Cybersecurity researchers have identified three new malicious extensions linked to the GlassWorm campaign, signaling renewed attempts by threat actors to infiltrate the Visual Studio Code (VS Code) ecosystem. The compromised extensions — still available for download at the time of discovery — include ai-driven-dev.ai-driven-dev (3,402 downloads), adhamu.history-in-sublime-merge (4,057 downloads), and yasuyuky.transient-emacs (2,431 downloads).
First uncovered by Koi Security in late October, GlassWorm is a sophisticated malware campaign that abuses VS Code extensions on both the Open VSX Registry and the Microsoft Extension Marketplace to steal GitHub, Open VSX, and Git credentials. The malware also drains funds from over 49 cryptocurrency wallet extensions and installs additional tools to enable remote access.
What sets GlassWorm apart is its stealth technique: it embeds malicious payloads using invisible Unicode characters to hide code within legitimate-looking extensions.

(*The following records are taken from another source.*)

theorem witness_ConsumingLoads :
    mayLoad (worker id) = true ∧ mayLoad fullFirst = true ∧
    (touches fullFirst (.imm 1 8) ⟨true, false⟩ 8 fun x q =>
      let pas := (segBytes q).map (·.2)
      let t := (granulesOf pas).foldl handOff fullFirst
      x.ea.toNat % 8 == 0 && pas.all inScratch && fullFirst.core.loadsBefore 0 fullFirst.core.seq && pas.all (isFull fullFirst) &&
        coreReadable t 0 t.core.seq pas && (coreRead 0 t.core.seq pas t).1.all (fun b => !b.poison)) = true ∧
    (touches (worker id) (.imm 1 0) ⟨true, false⟩ 8 fun x q =>
      let pas := (segBytes q).map (·.2)
      x.ea.toNat % 8 == 0 && pas.all inScratch && (worker id).core.loadsBefore 0 (worker id).core.seq &&
        pas.any (fun pa => !isFull (worker id) pa)) = true := by decide +kernel

theorem witness_FullEmptyWait :
    ((piecesOf (checkRange fullFirst ⟨true, false⟩ 0x7FF000000000 16 0)).map fun q => ((segBytes q).map (·.2)).all (isFull fullFirst)) =
      some true ∧
    ((piecesOf (checkRange fullFirst ⟨true, false⟩ 0x7FF000000000 32 0)).map fun q => ((segBytes q).map (·.2)).all (isFull fullFirst)) =
      some false ∧
    ((fullFirst.core.rm 1).ea (fullFirst.core.ra 1) ((0#14).signExtend 64)).toNat = 0x7FF000000000 ∧
    fullFirst.core.loadsBefore 0 fullFirst.core.seq = true ∧ fullFirst.core.guard 0 = true := by decide +kernel

/-- A gather of two lanes, a stride of 16 bytes, one of 3. -/
def lanesOf (i : List (Fin 64 × Word)) : State :=
  worker fun c => withS i (withV [(9, 0x10 <<< 32)] (withK [(2, 0xFF)] c))

theorem witness_LaneLoads :
    let s := lanesOf [(7, 16)]
    let x := MemOp.lanesAt (.idx 1 7 ⟨.die, 0⟩) s.core
    let ls := (List.range 64).map fun i => (i, (x.ea + BitVec.ofNat 64 i * s.core.rs 7).toNat)
    let y := MemOp.lanesAt (.idx 1 9 ⟨.die, 0⟩) s.core
    let gs := ((List.range 64).filter fun i => (s.core.rk 2).getLsbD (4 * i)).map fun i =>
      (i, (y.ea + ((s.core.rv 9).extractLsb' (32 * i) 32).setWidth 64).toNat)
    mayLoad s = true ∧ (∀ l ∈ ls, l.2 % 4 = 0) ∧ (∀ l ∈ gs, l.2 % 4 = 0) ∧ gs.length = 2 ∧
    ((piecesOf (checkAll (fun l : Nat × Nat => checkRange s ⟨true, false⟩ l.2 4 l.1) ls)).map (noRace s)) = some true ∧
    ((piecesOf (checkAll (fun l : Nat × Nat => checkRange s ⟨true, false⟩ l.2 4 l.1) gs)).map (noRace s)) = some true := by
  decide +kernel

/-- Whether the elements of a store pass, go to no multicast window and race with nothing. -/
def storable (s : State) (ps : List Piece1) : Bool :=
  let bytes := (ps.map fun p => (storeBytes s p).1).flatten
  (piecesOf (checkAll (checkStore s) ps)).isSome && ps.all (fun p => (storeBytes s p).2.isEmpty) && !bytes.isEmpty &&
    (raceOf s s.coreId s.core.seen (bytes.map (·.pa))).isNone

theorem witness_Stores :
    let s := lanesOf [(7, 16)]
    (s.core.guard 0 = true ∧ s.core.cnt.st ≠ BitVec.allOnes 16 ∧ s.coreId < 512) ∧
    (MemOp.imm 1 8).access s.core = some ⟨0x7FF000000008, none⟩ ∧ (MemOp.imm 4 3).access s.core = some ⟨0x7FF000000007, none⟩ ∧
    (MemOp.imm 2 0).access s.core = some ⟨0x7FF0000FFF00, none⟩ ∧
    storable s [⟨0x7FF000000007, bytesOfNat 8 5, 0⟩] = true ∧ storable s [⟨0x100000000, bytesOfNat 8 5, 0⟩] = true ∧
    0x7FF000000008 % 8 = 0 ∧ (segAddrs [⟨0x7FF000000008, spAddr 0 8, 8⟩]).all inScratch = true ∧
    storable s (maskRuns (s.core.rk 2) 0x7FF0000FFF00 (bytesOfNat 256 (s.core.rv 9).toNat)) = true ∧
    storable s (maskRuns (s.core.rk 0) 0x7FF0000FFF00 (bytesOfNat 256 (s.core.rv 9).toNat)) = true ∧
    rowInWindow 0x7FF0000FFF00 (maskRuns (s.core.rk 0) 0x7FF0000FFF00 (bytesOfNat 256 (s.core.rv 9).toNat)) = true ∧
    storable s ((List.range 64).map fun i => ⟨0x7FF000000000 + 16 * i, bytesOfNat 4 i, i⟩) = true ∧
    storable s [⟨0x7FF000000000, bytesOfNat 4 1, 0⟩, ⟨0x7FF000000010, bytesOfNat 4 1, 1⟩] = true := by decide +kernel

theorem witness_Prefetch :
    (MemOp.imm 1 0).access (worker id).core ≠ none ∧ (worker id).core.guard 0 = true ∧
    (let s := worker fun c => { c with s := c.s.set 7 3, m := c.m.set 1 ⟨.brev, 4, 3, 0x7FF000000000⟩ }
     s.core.guard 0 = true ∧ (MemOp.incIdx 1 7 ⟨.die, 0⟩).access s.core = none) := by decide +kernel

/-- The lowest lane that does not pass is one that is not aligned. -/
def misfitLane (n : Nat) (ls : List (Nat × Nat)) (check : Nat × Nat → Checked) : Bool :=
  match ls.dropWhile fun q => q.2 % n == 0 && (piecesOf (check q)).isSome with
  | l :: _ => l.2 % n != 0
  | [] => false

theorem witness_Alignment :
    let s := worker fun c => { c with s := (c.s.set 7 4).set 8 6, v := c.v.set 3 (6#2048 <<< 32) }
    s.core.guard 0 = true ∧
    ((MemOp.imm 4 0).access s.core).map (fun x => decide (x.ea.toNat % 2 ^ 3 ≠ 0)) = some true ∧
    ((MemOp.imm 4 (-3)).access s.core).map (fun x => decide (x.ea.toNat % 2 ^ 1 ≠ 0)) = some true ∧
    ((MemOp.imm 4 4).access s.core).map (fun x => decide (x.ea.toNat % 16 ≠ 0)) = some true ∧
    ((s.core.rm 4).ea (s.core.ra 4) 0).toNat % 8 ≠ 0 ∧ ((s.core.rm 4).ea (s.core.ra 4) ((8#14).signExtend 64)).toNat % 16 ≠ 0 ∧
    (let t := worker fun c => withA [(4, 0x7FF000000002)] c
     ((t.core.rm 4).ea (t.core.ra 4) 0).toNat % 4 ≠ 0 ∧ t.core.guard 0 = true) ∧
    (let y := (MemOp.idx 1 8 ⟨.die, 0⟩).lanesAt s.core
     let z := (MemOp.idx 1 3 ⟨.die, 0⟩).lanesAt s.core
     let reads (l : Nat × Nat) : Checked := checkRange s ⟨true, false⟩ l.2 4 l.1
     let stores (l : Nat × Nat) : Checked := checkStore s ⟨l.2, bytesOfNat 4 0, l.1⟩
     let strided := (List.range (256 / 2 ^ (2#2).toNat)).map fun i => (i, (y.ea + BitVec.ofNat 64 i * s.core.rs 8).toNat)
     let indexed := ((List.range 64).filter fun i => (s.core.rk 0).getLsbD (4 * i)).map fun i =>
       (i, (z.ea + ((s.core.rv 3).extractLsb' (32 * i) 32).setWidth 64).toNat)
     misfitLane 4 strided reads = true ∧ misfitLane 4 strided stores = true ∧ misfitLane 4 indexed reads = true ∧
       misfitLane 4 indexed stores = true) := by decide +kernel

theorem witness_Atomics :
    mayLoad (worker id) = true ∧
    (touches (worker id) (.imm 1 0) ⟨true, true⟩ 8 fun x q => x.ea.toNat % 8 == 0 && (segBytes q).all fun y => regionOf y.2 != .host) =
      true ∧
    (touches (worker id) (.imm 4 0) ⟨true, true⟩ 4 fun x q => x.ea.toNat % 4 == 0 && (segBytes q).all fun y => regionOf y.2 != .host) =
      true ∧
    ((worker id).core.rm 3).ea ((worker id).core.ra 3) 0 = 0x100000000 := by decide +kernel

/-! ### Witnesses: the order machine, fences and barriers -/

def st0 : StoreEntry := ⟨0, 0, [⟨spAddr 0 0, 5, false⟩, ⟨spAddr 0 15, 6, false⟩], true, none, true⟩
def stRel : StoreEntry := ⟨0, 3, [⟨0x004000000000, 5, false⟩], false, some .package, false⟩

theorem witness_StoreDrains :
    let s := agent 0 fun c => { c with sq := [st0, stRel] }
    s.coreId < 512 ∧ s.core.sq.find? (fun x => x.stream == 0) = some st0 ∧ drainReady s st0 = true ∧
    (∀ b ∈ st0.bytes, reaches s s.here b.pa = true) ∧
    s.core.sq.find? (fun x => x.stream == 3) = some stRel ∧ drainReady s stRel = true ∧
    (∀ b ∈ stRel.bytes, reaches s s.here b.pa = true) := by decide +kernel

This allows the malware to self-replicate by compromising more extensions and propagating across developer environments in a worm-like fashion.
Following the initial disclosure, Open VSX stated that all known malicious extensions had been removed and affected tokens were rotated or revoked as of October 21, 2025. However, new findings from Koi Security reveal that the campaign has re-emerged, once again exploiting Unicode obfuscation to bypass security scans.
“The attacker has posted a fresh transaction to the Solana blockchain, providing an updated C2 [command-and-control] endpoint for downloading the next-stage payload,” explained researchers Idan Dardikman, Yuval Ronen, and Lotan Sery. “This demonstrates the resilience of blockchain-based C2 infrastructure — even if payload servers are taken down, the attacker can post a new transaction for a fraction of a cent, and all infected machines automatically fetch the new location.”
The latest investigation also uncovered a leaked endpoint on the attacker’s own server, revealing a partial victim list spanning the U.S., Europe, South America, and Asia — including a major Middle Eastern government organization. Further forensic analysis traced keylogger data back to the attacker’s own system, suggesting the operator is Russian-speaking and utilizes the RedExt open-source browser C2 framework.
“These are real organizations and real people whose credentials have been harvested, whose machines may be serving as criminal proxy infrastructure, whose internal networks may already be compromised,” warned Koi Security.
The resurgence of GlassWorm follows a recent report by Aikido Security, which revealed that the malware’s operators are now using stolen GitHub credentials to push malicious commits, expanding their reach beyond the VS Code ecosystem.